Allerdings liegt der Mindestlohn in Polen bei 2,49 Euro die Stunde und in Ägypten erhielten die Arbeiter, die Erdbeeren für Aldi ernteten, 0,86 Euro. In Deutschland erhalten Erntehelfer mindestens 8,60 Euro in der Stunde.

Kokosprodukte

13 Bio-Produkte, 8 konventionelle

Die Note „sehr gut“ erhielten Basic Kokosraspeln, Coco King Kokosmilch, Morgenland Kokosmilch und Rapunzel Kokosöl. Die Kokosraspeln von Alnatura waren „gut“, die von Dr. Goerg „befriedigend“. Ein „ungenügend“ bekam das Kokosöl von Bio Planète. Der Grund waren „sehr stark erhöhte“ Werte an Mineralölbestandteilen (MOSH), wobei dies bei Ökotest bereits für Gehalte von mehr als vier Milligramm je Kilogramm gilt. Auch andere Bio- und konventionelle Produkte wurden wegen nachgewiesener MOSH abgewertet. Im Bio-Kokosöl von Veganz wies das Labor den Weichmacher DEHP nach. Chlorierte Verbindungen in den Deckeldichtungen fanden sich bei Coco King und Rapunzel. Die wichtigsten Lieferländer der Bio-Kokosnüsse sind übrigens Sri Lanka und die Philippinen.
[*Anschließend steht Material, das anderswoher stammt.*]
/-- An activation of the customer extension runs on core B: it is scheduled in GUARD, WATCH, SERVICE, RETURN and EARLY only (R327). -/
def extOn (s : State) : Bool :=
  s.hive.extSince.isSome && (s.top.state ∈ [DevState.guard, .watch, .service, .ret, .early])

/-- The requester is the customer extension. -/
def extRunning (s : State) (r : Requester) : Bool := r = .core true && extOn s

/-- The region or security forbids the command (R290, R370): op 5 READ, 6 PROGRAM, 7 ERASE, 8 BLANK. -/
def regionForbids (s : State) (r : Requester) (op off : Nat) : Bool :=
  let sl := secOf off % 128
  let boot := bankOf off == bootBank s
  if extRunning s r then !((op == 5 || op == 8) && boot && decide (80 ≤ sl) && decide (sl ≤ 95))
  else if op = 5 ∨ op = 8 then decide (100 ≤ sl) && decide (sl ≤ 103)
  else if 96 ≤ sl then true
  else match r with
    | .host => if boot then !grantsX s else !grantsS s
    | _ => boot

/-- The present state forbids the command (R303, R307). -/
def stateForbids (s : State) (r : Requester) (op : Nat) : Bool :=
  if s.top.state = .harvest then true
  else
    match r with
    | .host => (op == 6 || op == 7) && s.top.state != .service
    | _ => s.top.state = .wake

/-- The requester has a program or a read under way, or an erase queued or running. -/
def progOut (s : State) (r : Requester) : Bool :=
  let mine := fun (o : ArrOp) => o.req == r && !o.erase
  s.arr.queue.any mine || (match s.arr.run with | some o => mine o | none => false) || (portOf s r).waitOp.isSome
def eraseOut (s : State) (r : Requester) : Bool :=
  let mine := fun (o : ArrOp) => o.req == r && o.erase
  s.arr.queue.any mine || (match s.arr.run with | some o => mine o | none => false)
def eraseSusp (s : State) (r : Requester) : Bool :=
  match s.arr.susp with | some z => z.op.req == r | none => false
/-- The requester's erase runs, or is suspended only automatically: SUSPEND has something to act on (R296). -/
def eraseRuns (s : State) (r : Requester) : Bool :=
  (match s.arr.run with | some o => o.req == r && o.erase | none => false) ||
  (match s.arr.susp with | some z => z.op.req == r && z.cause == 1 | none => false)
/-- The requester suspended its erase, so that RESUME has something to act on (R296). -/
def eraseHeld (s : State) (r : Requester) : Bool :=
  match s.arr.susp with | some z => z.op.req == r && z.cause == 0 | none => false

/-- Another command of the requester is outstanding (R302). -/
def outstanding (s : State) (r : Requester) (op : Nat) : Bool :=
  if op = 9 ∨ op = 10 then progOut s r && !eraseOut s r && !eraseSusp s r
  else if op = 7 then progOut s r || eraseOut s r || eraseSusp s r
  else progOut s r || eraseOut s r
Bio Planète wertete die von Ökotest festgestellten zwölf mg/kg MOSH in einer Stellungnahme als „Belastung im untersten Bereich“. Trotzdem nehme man das Problem seit Jahren ernst und habe den MOSH-Gehalt bei Kokosöl um 60 Prozent reduzieren können, „so dass das Testurteil auf alle Chargen ab Januar 2017 nicht mehr zutreffend ist.“

In einem Brief an Ökotest selbst bezeichnet Bio Planète die Bewertung als inakzeptabel. „Die 0,012 g/kg, die in unserem Produkt nachgewiesen wurden, entsprechen keineswegs einem Verständnis von „sehr stark erhöht“.  Eine derartige Bewertung eines Parameters, für den bislang keine gesetzlichen Grenzwerte existieren, betrachten wir als Irreführung des Verbrauchers und als nicht rechtmäßig.“

Wundschutzcremes für Babys

6 zertifizierte Naturkosmetika, 14 herkömmliche Produkte

Das für Naturkosmetik obligatorische „sehr gut“ gab es diesmal nur für die Cremes von Lavera, Töpfer und Weleda Baby Derma Weiße Malve. Die Produkte von Alterra, Eco Cosmetics und Weleda Calendula Babycreme schnitten „gut“ ab. Der Grund dafür: Sie sind beduftet, was Ökotest bei Babyprodukten ablehnt. Die meisten konventionellen Hersteller haben daraus ihre Konsequenz gezogen, verzichteten auf jegliche Duftstoffe und bekamen 12 Mal die Bestnote.

Fußbalsam

6 zertifizierte Naturkosmetika, 14 herkömmliche Produkte

Hier gab es sechs Mal „sehr gut“ für die Balsams von Dr. Hauschka, i+m, Lavera, Martina Gebhardt, Speick und Weleda. Auch die konventionellen Produkte schnitten überwiegend „sehr gut“ ab.